Find all the lines in the entries below that hold the word "spawnQ" and copy them.
___ Records to process
/-- What an array operation does (R229). -/
inductive ArrayKind
  /-- One pass of MMQ or MMQS: descriptor, format word, first A register, sparse, rows, the length of the team's register log at
  issue (R230). -/
  | mm (desc fmt : Word) (areg : Nat) (sparse : Bool) (rows : List MmRow) (log : Nat)
  /-- The pass of MMC on this core (R241): the space of A, the cores of its row, of which the first reads the rows, and for each row
  its number, the address of its A bytes, and the bytes read so far. -/
  | mmc (desc fmt : Word) (src : Dest) (cores : List Nat) (rows : List (Nat × Nat × List (Option Byte)))
  | zero (b e : Nat)
  /-- Cells to write: row × 160 + column. -/
  | write (cells : List (Nat × BitVec 56))
  /-- MXSMAX: rows with their lanes, scale, column count, destination register. -/
  | smax (rows : List (Nat × Nat)) (scale : Word) (n : Nat) (reg : Nat)
  /-- MXRESCALE: rows with the factor. -/
  | rescale (rows : List (Nat × Word))
  /-- MXSUM: rows with their lanes, destination pair. -/
  | sum (rows : List (Nat × Nat)) (reg : Nat)
  deriving DecidableEq, Repr

/-- An entry of a core's array queue: the instruction's number, the team, the code offset of the instruction, and the length of the
core's B log at issue (R232). (DEDUCED, log 23.) -/
structure ArrayOp where
  op   : Nat
  team : Nat
  pc   : Word
  kind : ArrayKind
  since : Nat := 0
  /-- B bytes that a landing has written since its issue and that an early read has seen: the pass reads the same (R231, R232). -/
  seen : List (Nat × Byte) := []
  /-- What early reads have seen of B: a column, how many blocks, and the length of the B log then. -/
  looks : List (Nat × Nat × Nat) := []
  deriving DecidableEq, Repr

/-- A line of the stack cache (R163): 128 bytes of a team's stack window, with its physical address and its key (R362). -/
structure StackLine where
  team  : Nat
  line  : Nat
  pa    : Nat
  key   : BitVec 512
  data  : Table 8
  dirty : Bool
  deriving DecidableEq, Repr

/-- A message waiting at its destination core (R329). -/
structure Msg where
  launch  : Nat
  cluster : Nat
  core    : Nat
  handler : Nat
  payload : List Word
  /-- It came from a peer (R329). -/
  remote  : Bool := false
  /-- Teams of other dies whose last batches the copies of its handler need not see yet (R414). -/
  unseen  : List Nat := []
  deriving DecidableEq, Repr

/-- An item of a spawn queue (R332). -/
structure SpawnItem where
  launch  : Nat
  cluster : Nat
  target  : Word
  role    : Nat
  words   : List Word
  deriving DecidableEq, Repr

/-- A segment of the stream buffer (R251): 256 bytes of an address space as they were when it was filled, and the 128-byte
halves whose check value did not match. -/
structure Segment where
  root : BitVec 48
  seg  : Nat
  data : List Byte
  bad  : List Nat
  deriving DecidableEq, Repr

/-- A load that has been issued and has not performed yet (R168): its number, the bytes it reads, its destination (the first
register, none for zr), the lanes with their addresses, and how deep its result lies in the latches. (DESIGN CHOICE, log 6.) -/
structure LateLoad where
  id    : Nat
  dest  : Dest
  width : LdW
  reg   : Option Nat
  lanes : List (Nat × Nat)
  depth : Nat := 0
  deriving DecidableEq, Repr

/-- A logical core (R18). -/
structure Core where
  age      : List Nat := []
  /-- Resident clusters, oldest first (R220). -/
  residents : List Nat := []
  current  : Option Nat := none
  issued   : Nat := 0
  /-- Instructions that teams have issued beside the current one in banking mode B, each in its own count of 64 (R96). -/
  paired   : List (Nat × Nat) := []
  /-- Deterministic mode: the rotation, the team whose turn is next first (R97). -/
  rotation : List Nat := []
  snap     : Nat := 0
  unpub    : List UByte := []
  acc      : Table 56 := []
  /-- M per row, −∞ where not listed (R220). -/
  rowMax   : Table 32 := []
  /-- L per row, +0 where not listed. -/
  rowSum   : Table 32 := []
  bst      : Table 8 := []
  queue    : List ArrayOp := []
  /-- Passes of MMC whose A rows have not arrived yet (R241). -/
  arriving : List ArrayOp := []
  /-- Landings in the B store while an operation of the array was outstanding, oldest first: of each, the offsets and the bytes
  before (R232). -/
  blog     : List (List (Nat × Byte)) := []
  owner    : Option Nat := none
  stack    : List StackLine := []
  segs     : List Segment := []
  /-- Send allowances; unlisted entries hold their power-up value (R323). -/
  allow    : Table 8 := []
  incoming : List Msg := []
  spawnQ   : List SpawnItem := []
  /-- Child teams that have formed and wait for room (R333). -/
  children : List (List SpawnItem) := []
  handleNo : Word := 0#32
  cerr     : Word := 0#32
  cycles   : BitVec 64 := 0#64
  deriving DecidableEq, Repr

/-- A slot of a stage ring (R92). -/
structure RingSlot where
  full    : Bool := false
  phase   : Bool := false
  payload : Word := 0#32
  deriving DecidableEq, Repr

/-- A stage ring (R92). -/
structure Ring where
  post  : Nat := 0
  take  : Nat := 0
  slots : List RingSlot
  deriving DecidableEq, Repr

/-- What a cluster owns on one of its cores (R23, R92, R188, R214). -/
structure Place where
  core   : Nat
  pos    : Nat
  sh     : Table 8 := []
  rings  : List Ring := []
  cursor : Nat := 0
  bound  : Option Word := none
  /-- Items and formed children of the cluster, while its launch is pre-empted (R334). -/
  spawnQ : List SpawnItem := []
  children : List (List SpawnItem) := []
  deriving DecidableEq, Repr

/-- A cluster that has been admitted (R88). Not resident while its launch is pre-empted (R353). -/
structure Cluster where
  launch   : Nat
  index    : Nat
  die      : Nat
  x0       : Nat
  y0       : Nat
  width    : Nat
  height   : Nat
  resident : Bool := true
  places   : List Place := []
  deriving DecidableEq, Repr

/-- The launch record header (R85). -/
structure Record where
  version   : Nat
  flags     : Word
  codeBase  : BitVec 64
  codeLen   : Nat
  entry     : Nat
  argAddr   : BitVec 64
  argLen    : Nat
  clusters  : Nat
  teams     : Nat
  lanes     : Nat
  regs      : Nat
  shared    : Nat
  rings     : Nat
  chart     : BitVec 64
  ringSlots : List Nat
  roles     : BitVec 64
  sched     : BitVec 64
  schedN    : Nat
  atabN     : Nat
  atab      : BitVec 64
  htab      : BitVec 64
  handlers  : Nat
  deriving DecidableEq, Repr

/-- Where a launch stands (R87, R88, R345, R353). -/
inductive LaunchPhase
  | running | suspended
  /-- Ending with a code and an address (R345). -/
  | ending (code addr : Word)
  | ended
  deriving DecidableEq, Repr

/-- The matrix state of a core, saved at pre-emption (R221). -/
structure SavedMatrix where
  core   : Nat
  acc    : Table 56
  rowMax : Table 32
  rowSum : Table 32
  bst    : Table 8
  deriving DecidableEq, Repr

/-- An add.f32 reduction that has performed on a word while packets sent before it are still in flight, and which nothing but other such
reductions has written since (R81, R317): where, when, the word before and after, the lane values. (DEDUCED, log 10.) -/
structure SumNote where
  space  : Nat
  die    : Nat
  addr   : Nat
  time   : Nat
  before : Word
  after  : Word
  values : List Word
  deriving DecidableEq, Repr

/-- An accepted launch. -/
structure Launch where
  queue  : Nat
  seq    : Nat
  hdr    : Record
  chart  : List Word
  places : List Nat
  roles  : List Nat
  args   : List Byte
  /-- The next cluster to admit (R88). -/
  next   : Nat := 0
  phase  : LaunchPhase := .running
  saved  : List SavedMatrix := []
  /-- Rotations of its cores, saved at pre-emption (R98). -/
  turns  : List (Nat × List Nat) := []
  /-- Where its state was saved (R353), and the pages of the save area and of its windows that the host has answered unrepairable. -/
  save   : Nat := 0
  lost   : List Nat := []
  deriving DecidableEq, Repr

/-- A launch message that waits at a queue (R339). -/
structure Waiting where
  deps   : List (Nat × Nat)
  header : List Byte
  deriving DecidableEq, Repr

/-- A launch queue (R338, R339). (DEDUCED, log 18.) -/
structure Queue where
  cfg     : Option QueueCfg := none
  waiting : List Waiting := []
  ended   : Nat := 0
  nextSeq : Nat := 0
  spill   : List Msg := []
  /-- The check of the first waiting launch is parked on a translation fault (R87). -/
  parked  : Bool := false
  /-- A page of that check answered unrepairable. -/
  denied  : Option Nat := none
  /-- Peer-table indexes of the peers that are unavailable (R338). -/
  lostPeers : List Nat := []
  deriving DecidableEq, Repr

/-- Trap registers and the trap shadow (R343, R344, R349). -/
structure TrapState where
  vec     : Word := 0#32
  inTrap  : Bool := false
  cause   : Word := 0#32
  pc      : Word := 0#32
  word    : Word := 0#32
  lane    : Word := Word.ones
  info0   : Word := 0#32
  info1   : Word := 0#32
  info2   : Word := 0#32
  info3   : Word := 0#32
  regPc   : Word := 0#32
  regCnt  : Word := 0#32
  shadow  : Ctx := {}
  /-- The context at the entry of the region that TREGPC names (R348). -/
  regionCtx : Ctx := {}
  latch   : Table 32 := []
  latchN  : Nat := 0
  lits    : Nat := 0
  /-- The place of the trapping instruction: word index, clause header offset, the clause's words, literal count, flags
  and long-latency instructions so far. -/
  idx     : Nat := 0
  clause  : BitVec 52 := 0#52
  words   : List Word := []
  litN    : Nat := 0
  setA    : Nat := 0
  setB    : Nat := 0
  longs   : Nat := 0
  started : Bool := true
  deriving DecidableEq, Repr

/-- The state of a team at its last region entry (R356): the header of image A, as byte offsets with words, and the registers of every
kind. -/
structure Capture where
  head     : List (Nat × List Word)
  regs     : Table 32
  ofile    : Table 32
  streams  : Table 128
  mdata    : Table 32
  shadow   : Table 32
  /-- What TRET goes back to behind the header (R348). -/
  trap     : TrapState
  deriving DecidableEq, Repr

/-- What an instruction that could not finish in one go still has to do (R194, R325). -/
structure Unfinished where
  copies  : List Copy := []
  /-- Reductions still to be sent: address and lane values. -/
  packets : List (Nat × List Word) := []
  /-- The copies have been released up to here; the handle of the first. -/
  handle  : Word := 0#32
  begun   : Bool := false
  deriving DecidableEq, Repr

/-- A packet's load (R323): a message, a reduction, a barrier token. -/
inductive PacketKind
  | msg (peer : Nat) (m : Msg) (target : BitVec 64)
  /-- A reduction: operation, space, die, address (in main memory the physical one, with the key), the address as named, lane values. -/
  | red (op : ScatOp) (space : Nat) (die : Nat) (addr : Nat) (key : BitVec 512) (va : BitVec 64) (values : List Word)
  | token (handle : Word) (presence : Bool)
  deriving DecidableEq, Repr

/-- An endpoint of the fabric (R22, R416): a physical core, a node engine, a scratchpad slice, an Ultra Ethernet port, the command
processor of a die, the wave sequencer, its standby, the management block. -/
inductive Endpoint
  | core (physical : Nat)
  | engine (e : Nat)
  | slice (k : Nat)
  | port (q : Nat)
  | command (die : Nat)
  | sequencer
  | standby
  | management
  deriving DecidableEq, Repr

/-- A packet in flight (R321, R323): the team that sent it, the core and the allowance entry it took, its endpoints and which of
the listed paths it is on. (DESIGN CHOICE, log 43.) -/
structure Packet where
  team  : Nat
  core  : Nat
  entry : Nat
  kind  : PacketKind
  src   : Endpoint
  dst   : Endpoint
  path  : Nat := 0
  /-- The moment at which it was sent, or sent again (R335), and at which it was first sent: its place in the program's order (R184). -/
  sentAt : Nat
  since  : Nat
  /-- The address space of the launch that sent it (R363). -/
  root   : BitVec 48
  deriving DecidableEq, Repr

/-- A team (R82). -/
structure Team where
  launch   : Nat
  cluster  : Nat
  core     : Nat
  /-- What tm reads: 0–63, 64 for a handler, 65 for a child (R31). -/
  tm       : Nat
  role     : Nat
  lanes    : Nat
  regsN    : Nat
  /-- Code offset of the current clause's header, modulo 2^52 (R28), and whether that clause has started (R82). -/
  clause   : BitVec 52
  started  : Bool := false
  /-- The clause's words after the header (R49), how many of them are literals, the word index. -/
  words    : List Word := []
  litN     : Nat := 0
  idx      : Nat := 0
  lits     : Nat := 0
  setA     : Nat := 0
  setB     : Nat := 0
  /-- Long-latency instructions of this clause so far (R43). -/
  longs    : Nat := 0
  ctx      : Ctx
  ops      : List PendOp := []
  pendRegs : List PendReg := []
  /-- Loads that the array has not seen return yet, oldest first: the register words with their earlier values (R230). -/
  inFlight : List (List (Nat × Word)) := []
  /-- Loads that have not performed yet, oldest first (R168). -/
  late     : List LateLoad := []
  /-- Outstanding MMQ and MMQS instructions, by number, and the register words written while there are some, oldest first (R230). -/
  spans    : List Nat := []
  spanLog  : List (Nat × Word) := []
  regs     : Table 32 := []
  ofile    : Table 32 := []
  latch    : Table 32 := []
  latchN   : Nat := 0
  streams  : Table 128 := []
  mdata    : Table 32 := []
  regionPc : Word
  regionN  : Word := 0#32
  regionCtx : Ctx
  retired  : BitVec 64 := 0#64
  cycHi    : Word := 0#32
  retHi    : Word := 0#32
  park     : Option Park := none
  barRefs  : List Word := []
  trap     : TrapState := {}
  redDrop  : Option Dropped := none
  msgDrop  : Option Dropped := none
  /-- A message of this record was dropped because its peer is unavailable (R330). -/
  peerTold : Bool := false
  /-- Endpoints sent to since the last release, with the allowance entries (R322). -/
  sentTo   : List (Nat × Endpoint) := []
  /-- When the flush markers of a release that waits left the core (R322). -/
  markers  : Option Nat := none
  /-- The point of its die's publication order at its last release at package scope (R414). -/
  released : Nat := 0
  /-- For a handler: teams of other dies whose last batches its copies need not see yet (R414). -/
  unseen   : List Nat := []
  capture  : Option Capture := none
  /-- Planes queued for image A: 32 × r + group (R354, R356); whether its header is; planes written since the last capture. -/
  planes   : List Nat := []
  headQueued : Bool := false
  dirty    : List Nat := []
  todo     : Unfinished := {}
  /-- Pages answered unrepairable for this team's accesses, and for its capture (R361). -/
  denied   : List Nat := []
  lost     : List Nat := []
  deriving DecidableEq, Repr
______
**Answer for the task:**
  spawnQ   : List SpawnItem := []
  spawnQ : List SpawnItem := []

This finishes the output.